[Start of Attachment]

-- ==== Sys2Proof/Machine/Sighting.lean ====
section
/-! DEFINITION. The sighting unit (04): strength, read histories, residency, ageing, eviction, claims. -/

namespace Sys2Proof.Machine

/-- The base strength of a raw amplitude (R65). -/
def baseStrength (r : Nat) : Nat :=
  if r = 0 then 1
  else if r ≤ 15 then r
  else
    let e := Nat.log2 r
    8 * (e - 2) + (r / 2 ^ (e - 3) - 8)

/-- A sum of base strength and trim clamped into 1..79 (R66). -/
def trimmedStrength (base : Nat) (trim : Int) : Nat := (max 1 (min (Config.maxStrength : Int) (base + trim))).toNat

/-- The strength of a read, with the trim stored now (R65, R66). -/
def State.strength (s : State) (r : Read) : Nat :=
  trimmedStrength (baseStrength r.amplitude.toNat) s.params.trims[r.antenna]

/-- A read history with a record appended at the newest end; of 13 records the oldest leaves (R68). -/
def pushHistory (h : List HistoryRecord) (r : HistoryRecord) : List HistoryRecord :=
  (h ++ [r]).drop (h.length + 1 - Config.maxHistory)

/-- The highest strength among the records of an antenna that satisfy `p`; 0 where there is none (R72, R90). -/
def antennaMax (h : List HistoryRecord) (p : HistoryRecord → Bool) (a : Antenna) : Nat :=
  h.foldl (fun m r => if p r && r.antenna == a then max m r.strength else m) 0

/-- The resident baseline a history gives (R72). -/
def baselineOf (h : List HistoryRecord) : Vector Nat 5 :=
  let f := antennaMax h fun _ => true
  #v[f 0, f 1, f 2, f 3, f 4]

/-- The sighting with this item number. -/
def State.sighting? (s : State) (item : ItemNo) : Option Sighting := s.sightings.find? fun e => e.item == item

/-- An entry updated by a read (R70). -/
def Sighting.update (e : Sighting) (r : Read) (strength : Nat) : Sighting :=
  { e with owner := r.owner, issued := r.issued, cls := r.cls, lastSeen := r.time,
           history := pushHistory e.history ⟨r.antenna, strength, r.time⟩ }

/-- A new entry made by a read (R71). -/
def newSighting (r : Read) (strength : Nat) : Sighting :=
  { item := r.item, owner := r.owner, issued := r.issued, cls := r.cls, state := .active, firstSeen := r.time,
    lastSeen := r.time, ageExpiry := r.time, history := [⟨r.antenna, strength, r.time⟩] }

/-- A RESIDENT entry made ACTIVE by a read well above its baseline (R73). -/
def Sighting.wake (e : Sighting) (p : Params) (r : Read) (strength : Nat) : Sighting :=
  match e.state with
  | .resident b =>
    if strength ≥ b[r.antenna] + p.residentJump + 1 then { e with state := .active, firstSeen := r.time } else e
  | _ => e

/-- An ACTIVE entry made RESIDENT once heard for RESIDENT_TIME (R72). -/
def Sighting.rest (e : Sighting) (p : Params) (r : Read) : Sighting :=
  match e.state with
  | .active =>
    if elapsed e.firstSeen r.time ≥ p.residentTime * 1000 then { e with state := .resident (baselineOf e.history) } else e
  | _ => e

/-- The entry after the state tests and with its new age expiry (R69 steps 3 and 4, R75). -/
def Sighting.finishMerge (e : Sighting) (p : Params) (r : Read) (strength : Nat) : Sighting :=
  let e' := (e.wake p r strength).rest p r
  { e' with ageExpiry := after e'.lastSeen p.sightAge }

/-- An entry put into the table at the place of its item number. -/
def insertSighting (e : Sighting) : List Sighting → List Sighting
  | [] => [e]
  | x :: xs =>
    if e.item.toNat < x.item.toNat then e :: x :: xs
    else if e.item = x.item then e :: xs
    else x :: insertSighting e xs

/-- The group of R77 an entry belongs to: RESIDENT first, CLAIMED last. -/
def evictionGroup (e : Sighting) : Nat :=
  match e.state with
  | .resident _ => 0
  | .active => 1
  | .claimed _ _ => 2

/-- Whether `a` is evicted before `b`: earlier group, then older last-seen, then lower item number (R77). -/
def evictedBefore (a b : Sighting) : Bool :=
  evictionGroup a < evictionGroup b
    || (evictionGroup a == evictionGroup b
        && (before a.lastSeen b.lastSeen || (a.lastSeen == b.lastSeen && a.item.toNat < b.item.toNat)))

/-- The entry to evict (R77). -/
def evictionChoice : List Sighting → Option Sighting
  | [] => none
  | x :: xs => some (xs.foldl (fun best y => if evictedBefore y best then y else best) x)

/-- The table without the entry of this item number. -/
def removeSighting (l : List Sighting) (item : ItemNo) : List Sighting := l.filter fun e => e.item != item

/-- One entry evicted from a table of 128, and counted (R77, R78); a smaller table is left as it is. -/
def State.evictIfFull (s : State) : State :=
  if s.sightings.length < Config.maxSightings then s
  else
    match evictionChoice s.sightings with
    | some e =>
      { s with sightings := removeSighting s.sightings e.item }.modDevice
        fun d => { d with evictions := bump d.evictions }
    | none => s

/-- The entry a read leaves in the table (R70 to R73, R75). -/
def State.mergedEntry (s : State) (r : Read) : Sighting :=
  match s.sighting? r.item with
  | some e => (e.update r (s.strength r)).finishMerge s.params r (s.strength r)
  | none => (newSighting r (s.strength r)).finishMerge s.params r (s.strength r)

/-- The merge of a read into the table (R69 steps 1 to 4). -/
def State.mergeRead (s : State) (r : Read) : State :=
  let e := s.mergedEntry r
  let s1 := if (s.sighting? r.item).isSome then s else s.evictIfFull
  { s1 with sightings := insertSighting e s1.sightings }

/-- The entry of this item number deleted, when its age expiry is reached (R75). An expiry equal to gate time counts as reached;
`readMerge` calls this too, and there DESIGN CHOICE takes the same expiry as already passed (log entry 13). -/
def State.expireAge (s : State) (item : ItemNo) : State :=
  match s.sighting? item with
  | some e => if due s.gateTime e.ageExpiry then { s with sightings := removeSighting s.sightings item } else s
  | none => s

/-- The meaning of AGE_EXPIRY (R75). -/
def execAgeExpiry (item : ItemNo) (s : State) : Host.Outcome State Fault Refusal := .next (s.expireAge item)

/-! ### Claims (R79) -/

/-- Whether a direction is an outward one: OUT or UNKNOWN. -/
def Direction.outward : Direction → Bool
  | .out | .unknown => true
  | .in_ | .none_ => false

/-- Whether a claim with this direction is granted on an entry in this state (R79). -/
def SightState.grants (st : SightState) (dir : Direction) : Bool :=
  match st with
  | .active => true
  | .resident _ => false
  | .claimed _ held => !held.outward && dir.outward

/-- The outcome of a claim request: whether it is granted (R79). -/
def State.claimGranted (s : State) (item : ItemNo) (dir : Direction) : Bool :=
  match s.sighting? item with
  | some e => e.state.grants dir
  | none => false

/-- A claim request taken: a grant sets the entry's state and claimed-by, a refusal changes nothing (R79). -/
def State.claim (s : State) (item : ItemNo) (n : Nat) (dir : Direction) : State :=
  if s.claimGranted item dir then
    { s with sightings := s.sightings.map fun e => if e.item == item then { e with state := .claimed n dir } else e }
  else s

end Sys2Proof.Machine
end

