-- ==== Sys2Proof/Machine/Beams.lean ====
section
/-! DEFINITION. The beam unit (01, section 1.1): filtering of beams and key, stuck beams, recovery, changes of service. -/

namespace Sys2Proof.Machine

/-- A raw level change as the filter takes it: the timer started, kept, or stopped when the level returns (R1). -/
def BeamState.rawChange (b : BeamState) (level : BeamLevel) (now : Time) (filter : Nat) : BeamState :=
  if level = b.raw then b
  else if level = b.filtered then { b with raw := level, filter := none }
  else { b with raw := level, filter := some ⟨now, after now filter⟩ }

/-- BEAM_RAW_CHANGE (R1, R5). -/
def beamRawChange (k : Lane) (x : Beam) (level : BeamLevel) (s : State) : State :=
  s.modBeam k x fun b => b.rawChange level s.gateTime s.params.beamFilter

/-- The meaning of BEAM_RAW_CHANGE. -/
def execBeamRawChange (k : Lane) (x : Beam) (level : BeamLevel) (s : State) : Host.Outcome State Fault Refusal :=
  .next (beamRawChange k x level s)

/-- The gate time BEAM_STUCK after `t` (R3). -/
def State.stuckExpiry (s : State) (t : Time) : Time := after t (s.params.beamStuck * 1000)

/-- A BREAK issued for a beam of a lane in service (R3, R9 to R13). -/
def State.issueBreak (s : State) (k : Lane) (x : Beam) (stamp : Time) : State :=
  (s.modBeam k x fun b => { b with stuck := some (s.stuckExpiry stamp) }).trackBreak k x stamp

/-- A CLEAR issued for a beam of a lane in service; of a beam in fault it ends the fault (R3, R4). -/
def State.issueClear (s : State) (k : Lane) (x : Beam) (stamp : Time) : State :=
  let s1 := (s.modBeam k x fun b => { b with stuck := none }).trackClear k x stamp
  if (s.beam k x).fault then
    let s2 := s1.modBeam k x fun b => { b with fault := false }
    (s2.queueNotice (beamNoticeBody .beamRecovered k x)).trackRecovery k stamp
  else s1

/-- BEAM_FILTER_EXPIRY: the filtered level takes the raw level, and the event is delivered when the lane is in service
(R1, R2, R5). -/
def beamFilterExpiry (k : Lane) (x : Beam) (s : State) : State :=
  match (s.beam k x).filter with
  | some t =>
    if due s.gateTime t.expiry then
      let level := (s.beam k x).raw
      let s1 := s.modBeam k x fun b => { b with filtered := level, filter := none }
      if s.laneInService k then
        (match level with
          | .blocked => s1.issueBreak k x t.start
          | .clear => s1.issueClear k x t.start).endEvent s
      else s1
    else s
  | none => s

/-- The meaning of BEAM_FILTER_EXPIRY. -/
def execBeamFilterExpiry (k : Lane) (x : Beam) (s : State) : Host.Outcome State Fault Refusal :=
  .next (beamFilterExpiry k x s)

/-- STUCK_TIMER_EXPIRY: the beam enters fault; the fault event is stamped with the timer's expiry (R3, R14). -/
def stuckTimerExpiry (k : Lane) (x : Beam) (s : State) : State :=
  match (s.beam k x).stuck with
  | some e =>
    if due s.gateTime e then
      let s1 := s.modBeam k x fun b => { b with stuck := none, fault := true }
      ((s1.queueNotice (beamNoticeBody .beamFault k x)).trackFault k e).endEvent s
    else s
  | none => s

/-- The meaning of STUCK_TIMER_EXPIRY. -/
def execStuckTimerExpiry (k : Lane) (x : Beam) (s : State) : Host.Outcome State Fault Refusal :=
  .next (stuckTimerExpiry k x s)

/-- KEY_RAW_CHANGE (R6). -/
def keyRawChange (pressed : Bool) (s : State) : State :=
  if pressed = s.key.raw then s
  else if pressed = s.key.filtered then { s with key := { s.key with raw := pressed, filter := none } }
  else
    { s with key := { s.key with raw := pressed, filter := some ⟨s.gateTime, after s.gateTime Config.keyFilter⟩ } }

/-- The meaning of KEY_RAW_CHANGE. -/
def execKeyRawChange (pressed : Bool) (s : State) : Host.Outcome State Fault Refusal := .next (keyRawChange pressed s)

/-- KEY_FILTER_EXPIRY: a change to PRESSED is a press, an acknowledgement of lanes 0 to 3 (R6, R142). -/
def keyFilterExpiry (s : State) : State :=
  match s.key.filter with
  | some t =>
    if due s.gateTime t.expiry then
      let s1 := { s with key := { s.key with filtered := s.key.raw, filter := none } }
      if s.key.raw then (s1.acknowledgeLanes fun _ => true).recomputeLines else s1
    else s
  | none => s

/-- The meaning of KEY_FILTER_EXPIRY. -/
def execKeyFilterExpiry (s : State) : Host.Outcome State Fault Refusal := .next (keyFilterExpiry s)

/-- A beam of a lane that leaves service: its stuck timer stopped and its fault ended silently (R5). -/
def BeamState.leaveService (b : BeamState) : BeamState := { b with stuck := none, fault := false }

/-- A beam of a lane that enters service: a stuck timer for a blocked beam (R5). -/
def BeamState.enterService (b : BeamState) (expiry : Time) : BeamState :=
  { b with stuck := if b.filtered = .blocked then some expiry else none }

/-- A lane that leaves service, in the beam unit, the passage unit and the alarm unit (R5, R24, R144). -/
def State.laneLeaves (s : State) (k : Lane) : State :=
  ({ s with beams := modAt s.beams k fun b => ⟨b.inner.leaveService, b.outer.leaveService⟩ }.setTracker k none).quietLane k

/-- A lane that enters service (R5, R24). -/
def State.laneEnters (s : State) (k : Lane) : State :=
  let e := s.stuckExpiry s.gateTime
  { s with beams := modAt s.beams k fun b => ⟨b.inner.enterService e, b.outer.enterService e⟩ }.setTracker k
    (some (s.freshTracker k))

/-- The effects of a change of LANES from `old` to the value now stored (R5, R24, R63, R144). -/
def State.lanesChanged (s : State) (old : Nat) : State :=
  let s1 := allLanes.foldl (fun t k =>
    if s.laneInService k && !decide (k.val < old) then t.laneEnters k
    else if !s.laneInService k && decide (k.val < old) then t.laneLeaves k
    else t) s
  s1.withdrawBeyondLanes.choose

end Sys2Proof.Machine
end

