-- ==== Sys2Proof/Machine/Messages.lean ====
section
/-! DEFINITION. The messages of the circulation computer (10): what each command does when its frame is taken, the data of its
reply, and the taking of frames from the receive buffers (R161 to R163). -/

namespace Sys2Proof.Machine

/-- What the taking of a command gives: the state after its effects, and the result and data of its REPLY. -/
structure Taken where
  state : State
  result : Result
  data : List Byte
deriving DecidableEq, Repr

/-- A command refused: no effect of any kind, no data (R162). -/
def refuse (s : State) (r : Result) : Taken := ⟨s, r, []⟩

/-! ### Data blocks (R178) -/

/-- The five bytes of a lane in the status block (R178). -/
def State.laneStatus (s : State) (k : Lane) : List Byte :=
  [trackerCode s.trackers[k],
   if s.laneInService k then flagByte s.beams[k].inner.fault + 2 * flagByte s.beams[k].outer.fault else 0,
   s.alarms[k].state.code,
   flagByte s.params.countOnly[k],
   if s.laneInService k then (s.laneCondition k).code else 0xFF]

/-- The number of sightings whose state satisfies `p` (R84). -/
def State.countSightings (s : State) (p : SightState → Bool) : Nat := s.sightings.countP fun e => p e.state

/-- Whether a sighting's state is ACTIVE, RESIDENT, CLAIMED. -/
def SightState.isActive : SightState → Bool
  | .active => true
  | _ => false
/-- RESIDENT. -/
def SightState.isResident : SightState → Bool
  | .resident _ => true
  | _ => false
/-- CLAIMED. -/
def SightState.isClaimed : SightState → Bool
  | .claimed _ _ => true
  | _ => false

/-- The number of slots in flight (R124). -/
def State.slotsInFlight (s : State) : Nat := allSlots.countP fun j => s.slots[j].isSome

/-- The 46-byte status block (R178, R185). -/
def State.statusBlock (s : State) : List Byte :=
  [s.restartCause.code, flagByte s.linked, BitVec.ofNat 8 s.params.lanes] ++ toBytes 4 s.gateTime.toNat
    ++ allLanes.flatMap s.laneStatus ++ allAntennas.map (fun a => flagByte (s.countedOut a))
    ++ [BitVec.ofNat 8 s.passages.length, BitVec.ofNat 8 s.sightings.length,
        BitVec.ofNat 8 (s.countSightings SightState.isActive), BitVec.ofNat 8 (s.countSightings SightState.isResident),
        BitVec.ofNat 8 (s.countSightings SightState.isClaimed)]
    ++ toBytes 2 s.loans.length ++ [BitVec.ofNat 8 s.slotsInFlight] ++ toBytes 2 s.waiting.length
    ++ toBytes 2 s.device.noticesLost ++ toBytes 2 s.device.reportsLost

/-- The 28 bytes of a lane's retained counts (R178). -/
def LaneCounts.bytes (c : LaneCounts) : List Byte :=
  [c.personsOut, c.personsIn, c.passagesOut, c.passagesIn, c.passagesNone, c.passagesUnknown, c.withAlarm].flatMap
    (toBytes 4)

/-- The 18 bytes of an antenna's link counters (R178). -/
def LinkCounters.bytes (c : LinkCounters) : List Byte :=
  [c.rounds, c.singles, c.collisions, c.corrupt, c.noise, c.foreign, c.holds, c.abandoned, c.fieldFaults].flatMap
    (toBytes 2)

/-- The 16 bytes of the eight device counters that STATS_READ returns (R178). -/
def DeviceCounters.bytes (d : DeviceCounters) : List Byte :=
  [d.evictions, d.unattributed, d.lateAnswers, d.queryTimeouts, d.forcedCompletions, d.loanEvictions, d.framesRejected,
   d.overruns].flatMap (toBytes 2)

/-- The 20 bytes of a class entry (R174). -/
def ClassEntry.bytes (n : Nat) (e : ClassEntry) : List Byte :=
  [BitVec.ofNat 8 n, flagByte e.enabled] ++ toBytes 2 e.ownerValue.toNat ++ toBytes 2 e.ownerMask.toNat
    ++ toBytes 4 e.prefixValue.toNat ++ toBytes 4 e.prefixMask.toNat ++ toBytes 2 e.classSet.toNat
    ++ [e.fields.action.code, flagByte e.fields.noQuery, flagByte e.fields.fallbackPass, flagByte e.fields.guarded]

/-- The 7 bytes of a rate table entry (R174). -/
def RateEntry.bytes (n : Nat) (e : RateEntry) : List Byte :=
  [BitVec.ofNat 8 n, flagByte e.enabled] ++ toBytes 2 e.nominal ++ [BitVec.ofNat 8 e.tolerance]
    ++ toBytes 2 e.pattern.toNat

/-- The 10 bytes of the owner filter (R174). -/
def OwnerFilter.bytes (f : OwnerFilter) : List Byte :=
  toBytes 2 f.primaryCode.toNat ++ toBytes 2 f.primaryMask.toNat ++ toBytes 2 f.secondaryCode.toNat
    ++ toBytes 2 f.secondaryMask.toNat ++ [flagByte f.secondaryEnable, flagByte f.acceptBlank]

/-! ### Parameters (11) -/

/-- The action of a SET of SILENCE_LIMIT on the silence timer (R160). -/
def State.silenceSet (s : State) : State :=
  if s.params.silenceLimit = 0 then { s with silence := none }
  else if s.linked then { s with silence := some (after s.gateTime (s.params.silenceLimit * 1000)) }
  else s

/-- One pair of a SET stored, with its immediate effects (R181, R182). -/
def State.storePair (s : State) (pair : Nat × Int) : State :=
  let s1 := { s with params := s.params.put pair.1 (paramClamp pair.1 pair.2) }
  match pair.1 with
  | 1 => if s1.params.lanes = s.params.lanes then s1 else s1.lanesChanged s.params.lanes
  | 12 => s1.restartBackground
  | 13 => s1.resetExps
  | 18 => s1.silenceSet
  | _ => s1

/-- Whether a SET is refused with BUSY: it changes LANES while the passage table holds a record (R24, R182). -/
def State.setBusy (s : State) (pairs : List (Nat × Int)) : Bool :=
  !s.passages.isEmpty && pairs.any fun p => p.1 == 1 && paramClamp 1 p.2 != (s.params.lanes : Int)

/-- The pairs of a SET with the values that they store (R182). -/
def storedPairs (pairs : List (Nat × Int)) : List (Nat × Int) := pairs.map fun p => (p.1, paramClamp p.1 p.2)

/-- Pairs of id and value as data (R173). -/
def pairBytes (pairs : List (Nat × Int)) : List Byte := pairs.flatMap fun p => BitVec.ofNat 8 p.1 :: signedBytes p.2

/-- SET (R182). -/
def takeSet (fields : List Byte) (s : State) : Taken :=
  let pairs := setPairs fields
  if pairs.any fun p => !paramIdOk p.1 then refuse s .badIndex
  else if s.setBusy pairs then refuse s .busy
  else
    ⟨(pairs.foldl State.storePair s).endEvent s, if storedPairs pairs = pairs then .ok else .clamped,
      pairBytes (storedPairs pairs)⟩

/-- GET (R183). -/
def takeGet (fields : List Byte) (s : State) : Taken :=
  if fields.any fun b => !paramIdOk b.toNat then refuse s .badIndex
  else ⟨s, .ok, pairBytes (fields.map fun b => (b.toNat, s.params.get b.toNat))⟩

[End of Attachment]

Problem:
Reproduce, word for word, the line containing "if fields.any fun" along with every later line of the listing, and leave out all earlier lines.

Answer for the task:
  if fields.any fun b => !paramIdOk b.toNat then refuse s .badIndex
  else ⟨s, .ok, pairBytes (fields.map fun b => (b.toNat, s.params.get b.toNat))⟩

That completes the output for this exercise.